**Task objective**. Below are some entries. Repeat exactly the lines from the one with "hsleepAutoInc, hallCallAutoInc, fun" through the one with "to R56). -/", and only those.

(Stored data entries)
*** Begin section ***

-- ==== Sys2Proof/Laws/Step.lean ====
section
/-! SUPPORT. What a step can do, said once: every invariant of the block is proved by these cases. -/

namespace Sys2Proof.Laws

open Sys2Proof.Machine

/-- If SETPULSE answers a next state, the owning chip was Awake and the state is this one (R87). -/
theorem execSetpulse_next (ch : Channel) (us : Micros) (s t : State)
    (h : execSetpulse ch us s = .next t) :
    s.phase (lookup ch).cs = .awake ∧
      t = (writeOffTicks s ch (microsecondsToTicks us)).respond .ok 0 := by
  unfold execSetpulse at h
  split at h
  · next hp => exact ⟨hp, (Host.Outcome.next.inj h).symm⟩
  · exact nomatch h

/-- If a command answers a next state, then it only answered (LOOKUP, CONV), or was INIT, or was a gating command, or
was SETPULSE with the owning chip Awake. -/
theorem exec_next (i : Instr) (s t : State) (h : exec i s = .next t) :
    ((∃ ch, i = .lookup ch ∧ t = s.respond .ok (entryData (lookup ch))) ∨
      (∃ us, i = .conv us ∧ t = s.respond .ok (microsecondsToTicks us))) ∨
    (i = .init ∧ execInit s = .next t) ∨
    (i = .enable ∧ t = gateCommand .low s ∨ i = .disable ∧ t = gateCommand .high s) ∨
    (∃ ch us, i = .setpulse ch us ∧ s.phase (chipOf ch) = .awake ∧
      t = (writeOffTicks s ch (microsecondsToTicks us)).respond .ok 0) := by
  cases i with
  | lookup ch => exact Or.inl (Or.inl ⟨ch, rfl, (Host.Outcome.next.inj h).symm⟩)
  | conv us => exact Or.inl (Or.inr ⟨us, rfl, (Host.Outcome.next.inj h).symm⟩)
  | init => exact Or.inr (Or.inl ⟨rfl, h⟩)
  | enable => exact Or.inr (Or.inr (Or.inl (Or.inl ⟨rfl, (Host.Outcome.next.inj h).symm⟩)))
  | disable => exact Or.inr (Or.inr (Or.inl (Or.inr ⟨rfl, (Host.Outcome.next.inj h).symm⟩)))
  | setpulse ch us =>
    have hn := execSetpulse_next ch us s t h
    exact Or.inr (Or.inr (Or.inr ⟨ch, us, rfl, hn.1, hn.2⟩))

/-- If a step answers a next state, the block was idle, or ran the decoded command, or answered a reserved word. -/
theorem step_next (s t : State) (h : step s = .next t) :
    (s.port = [] ∧ t = s) ∨
    (∃ w rest i, s.port = w :: rest ∧ decode w = .ok i ∧ exec i { s with port := rest } = .next t) ∨
    (∃ w rest r, s.port = w :: rest ∧ decode w = .invalid r ∧
      t = State.answerIllegal { s with port := rest }) := by
  unfold step at h
  rw [takeCommand_eq] at h
  split at h
  · next hn =>
    split at hn
    · next hp => exact Or.inl ⟨hp, (Host.Outcome.next.inj h).symm⟩
    · exact nomatch hn
  · next w s' hs =>
    split at hs
    · exact nomatch hs
    · next w' rest hp =>
      simp only [Option.some.injEq, Prod.mk.injEq] at hs
      obtain ⟨rfl, rfl⟩ := hs
      split at h
      · next i hd => exact Or.inr (Or.inl ⟨_, rest, i, hp, hd, h⟩)
      · next r hd => exact Or.inr (Or.inr ⟨_, rest, r, hp, hd, (Host.Outcome.next.inj h).symm⟩)

end Sys2Proof.Laws
end

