/-- Settles O54: between the pin events and the wait INIT emits its six transactions, whose mode bytes are the open
parameters, and no step writes those. -/
theorem modeWritesSetTheNamedFieldsOnly : Obligations.ModeWritesSetTheNamedFieldsOnly := by
  unfold Obligations.ModeWritesSetTheNamedFieldsOnly
  refine ⟨fun s t hlegal h => ?_, fun s t hlegal h => ?_⟩
  · obtain ⟨sleep, allCall, autoInc, hsleepAllCall, hsleepAutoInc, hallCallAutoInc, hasleep, hawake⟩ := hlegal
    refine ⟨.busOpen :: muteEvents s, [.delay s.params.tStab, .resp .ok 0], s.params.modeSleepAllcall,
      s.params.modeAiAllcall, sleep, allCall, autoInc, ?_, fun a bytes => ⟨fun hpre => ?_, by simp⟩, hsleepAllCall,
      hsleepAutoInc, hallCallAutoInc, fun n => ?_, fun n => ?_⟩
    · simp [exec_trace h, emitted, initEvents]
    · obtain heq | hmute := List.mem_cons.mp hpre
      · exact nomatch heq
      · exact nomatch muteEvents_not_busWrite s _ hmute
    · rw [hasleep, modeByte_getLsbD]
    · rw [hawake, modeByte_getLsbD]
  · obtain ⟨-, -, -, hparams⟩ := step_sameConfig h
    rw [hparams]
    exact hlegal

end Sys2Proof.Proofs.Responses
end

section
/-! PROOFS. The Register Map and the LOOKUP command (40_register_map.md R54 to R56). -/

namespace Sys2Proof.Proofs.RegisterMap

open Sys2Proof.Machine Sys2Proof.Laws Sys2Proof.Proofs.Shadow Sys2Proof.Proofs.Responses

/-! ### The entry of a channel in numbers (R46, R54) -/

@[simp] theorem lookup_cs (ch : Channel) : (lookup ch).cs = chipOf ch := rfl

@[simp] theorem lookup_base (ch : Channel) : (lookup ch).base = baseOf ch := rfl

/-- `DATA[8]` is the chip and `DATA[7:0]` the base address. -/
theorem entryData_toNat (e : RegisterEntry) :
    (entryData e).toNat = 256 * (chipBit e.cs).toNat + e.base.toNat := by
  have hbase : e.base.toNat < 2 ^ 8 := e.base.isLt
  calc (entryData e).toNat
    _ = (0#3 ++ chipBit e.cs).toNat <<< 8 ||| e.base.toNat := BitVec.toNat_append _ _
    _ = (chipBit e.cs).toNat <<< 8 ||| e.base.toNat := by
      rw [BitVec.toNat_append, BitVec.toNat_zero, Nat.zero_shiftLeft, Nat.zero_or]
    _ = (chipBit e.cs).toNat <<< 8 + e.base.toNat := (Nat.shiftLeft_add_eq_or_of_lt hbase _).symm
    _ = 256 * (chipBit e.cs).toNat + e.base.toNat := by rw [Nat.shiftLeft_eq, Nat.mul_comm]

theorem chipBit_chipOf_toNat (ch : Channel) : (chipBit (chipOf ch)).toNat = ch.toNat / 16 := by
  have hch : ch.toNat < 32 := ch.isLt
  rw [chipOf_eq]
  split
  · show 0 = ch.toNat / 16
    omega
  · show 1 = ch.toNat / 16
    omega

/-- The chip is `CH[4]`, the quotient by 16. -/
theorem chipOf_eq_chipOf_iff {ch ch' : Channel} : chipOf ch = chipOf ch' ↔ ch.toNat / 16 = ch'.toNat / 16 := by
  rw [← chipBit_chipOf_toNat, ← chipBit_chipOf_toNat]
  cases chipOf ch <;> cases chipOf ch' <;> decide

theorem entryData_lookup (ch : Channel) :
    entryData (lookup ch) = BitVec.ofNat 12 (256 * (ch.toNat / 16) + (0x08 + 4 * (ch.toNat % 16))) := by
  rw [← baseOf_toNat, ← chipBit_chipOf_toNat, ← lookup_cs, ← lookup_base, ← entryData_toNat, BitVec.ofNat_toNat,
    BitVec.setWidth_eq]

/-! ### What follows from the map (R55) -/

/-- `BASE[1:0]` = 00b. -/
theorem baseOf_low_bits (ch : Channel) : (baseOf ch).extractLsb' 0 2 = 0 := by
  have hbase := baseOf_toNat ch
  apply BitVec.eq_of_toNat_eq
  rw [BitVec.extractLsb'_toNat, Nat.shiftRight_zero]
  show (baseOf ch).toNat % 4 = 0
  omega

/-- Within a chip the next channel's block is the next 4 bytes. -/
theorem chipOf_and_baseOf_succ {ch : Channel} (h : ch.toNat % 16 < 15) :
    chipOf (ch + 1) = chipOf ch ∧ (baseOf (ch + 1)).toNat = (baseOf ch).toNat + 4 := by
  have hsucc : (ch + 1).toNat = ch.toNat + 1 := by bv_omega
  rw [chipOf_eq_chipOf_iff, baseOf_toNat, baseOf_toNat, hsucc]
  omega

/-- Channels 16 apart differ in `CS` only. -/
theorem baseOf_add_sixteen (ch : Channel) : baseOf (ch + 16) = baseOf ch := by
  have hlow : (ch + 16).toNat % 16 = ch.toNat % 16 := by bv_omega
  apply BitVec.eq_of_toNat_eq
  rw [baseOf_toNat, baseOf_toNat, hlow]

/-- No two channels of one chip share a register: the blocks are 4 bytes long and 4 bytes apart. -/
theorem eq_of_blocks_meet {ch ch' : Channel} (hchip : chipOf ch = chipOf ch') {k k' : Nat} (hk : k < 4) (hk' : k' < 4)
    (hmeet : (baseOf ch).toNat + k = (baseOf ch').toNat + k') : ch = ch' := by
  rw [chipOf_eq_chipOf_iff] at hchip
  rw [baseOf_toNat, baseOf_toNat] at hmeet
  apply BitVec.eq_of_toNat_eq
  omega

/-! ### The statements (R54 to R56) -/

/-- Settles O14: LOOKUP responds with its entry, whose data is the number said. -/
theorem lookupAnswersTheEntry : Obligations.LookupAnswersTheEntry := by
  unfold Obligations.LookupAnswersTheEntry
  intro ch s
  rw [← entryData_lookup]
  rfl

/-- Settles O15: the chip and the base are linear in the channel's number, and the rest is arithmetic. -/
theorem registerMapProperties : Obligations.RegisterMapProperties := by
  unfold Obligations.RegisterMapProperties
  refine ⟨fun ch => ?_, fun _ => chipOf_and_baseOf_succ, fun ch _ => baseOf_add_sixteen ch,
    fun _ _ hne hchip _ _ hk hk' hmeet => hne (eq_of_blocks_meet hchip hk hk' hmeet)⟩
  have hbase := baseOf_toNat ch
  rw [lookup_cs, lookup_base, chipOf_eq]
  refine ⟨fun hlow => if_pos ?_, fun hhigh => if_neg ?_, hbase, baseOf_low_bits ch, ?_, ?_⟩ <;> omega

end Sys2Proof.Proofs.RegisterMap
end

section
/-! PROOFS. The PWM Timing Converter and CONV: thresholds, properties and equivalent forms of the conversion
(41_timing_converter.md R58 to R65). -/

namespace Sys2Proof.Proofs.Converter

open Sys2Proof.Machine Sys2Proof.Proofs.Rules

/-! ### The conversion as a number (R58) -/

theorem microsecondsToTicks_eq_ofNat (us : Micros) :
    microsecondsToTicks us = BitVec.ofNat 12 (min (us.toNat * 100 / 488) 4095) := rfl
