-- ==== Sys2Proof/Machine/Lifecycle.lean ====
section
/-! DEFINITION. Machine/Lifecycle.lean: `start`, `stop` and the two steps of the mutual-exclusion region (rules R140 to
R146). -/

namespace Sys2Proof.Machine

/-- `start()` (R140, R146); refused in any lifetime state but `Uninitialized`, and while another `start` is in progress
(R141, U19). -/
def execStart (s : State) : Host.Outcome State Fault Refusal :=
  if s.startable then runCall .start id (startActions s.cfg) s else .refused .badLifecycle

/-- `stop()` (R142); its lifetime check and its wait are one action. -/
def execStop (s : State) : Host.Outcome State Fault Refusal := runCall .stop id [.teardown, .ret] s

/-- `lock_acquire()` on its own: the context stands at `At(0)`, then step 0 (R62, R144). -/
def execLockAcquire (s : State) : Host.Outcome State Fault Refusal :=
  runCall .lockAcquire (fun t => t.await t.cur) [.acquire, .ret] s

/-- `lock_release()` on its own (R145). -/
def execLockRelease (s : State) : Host.Outcome State Fault Refusal := runCall .lockRelease id [.release, .ret] s

end Sys2Proof.Machine
end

*** End section ***

**Result of this task**.
      hsleepAutoInc, hallCallAutoInc, fun n => ?_, fun n => ?_⟩
    · simp [exec_trace h, emitted, initEvents]
    · obtain heq | hmute := List.mem_cons.mp hpre
      · exact nomatch heq
      · exact nomatch muteEvents_not_busWrite s _ hmute
    · rw [hasleep, modeByte_getLsbD]
    · rw [hawake, modeByte_getLsbD]
  · obtain ⟨-, -, -, hparams⟩ := step_sameConfig h
    rw [hparams]
    exact hlegal

end Sys2Proof.Proofs.Responses
end

section
/-! PROOFS. The Register Map and the LOOKUP command (40_register_map.md R54 to R56). -/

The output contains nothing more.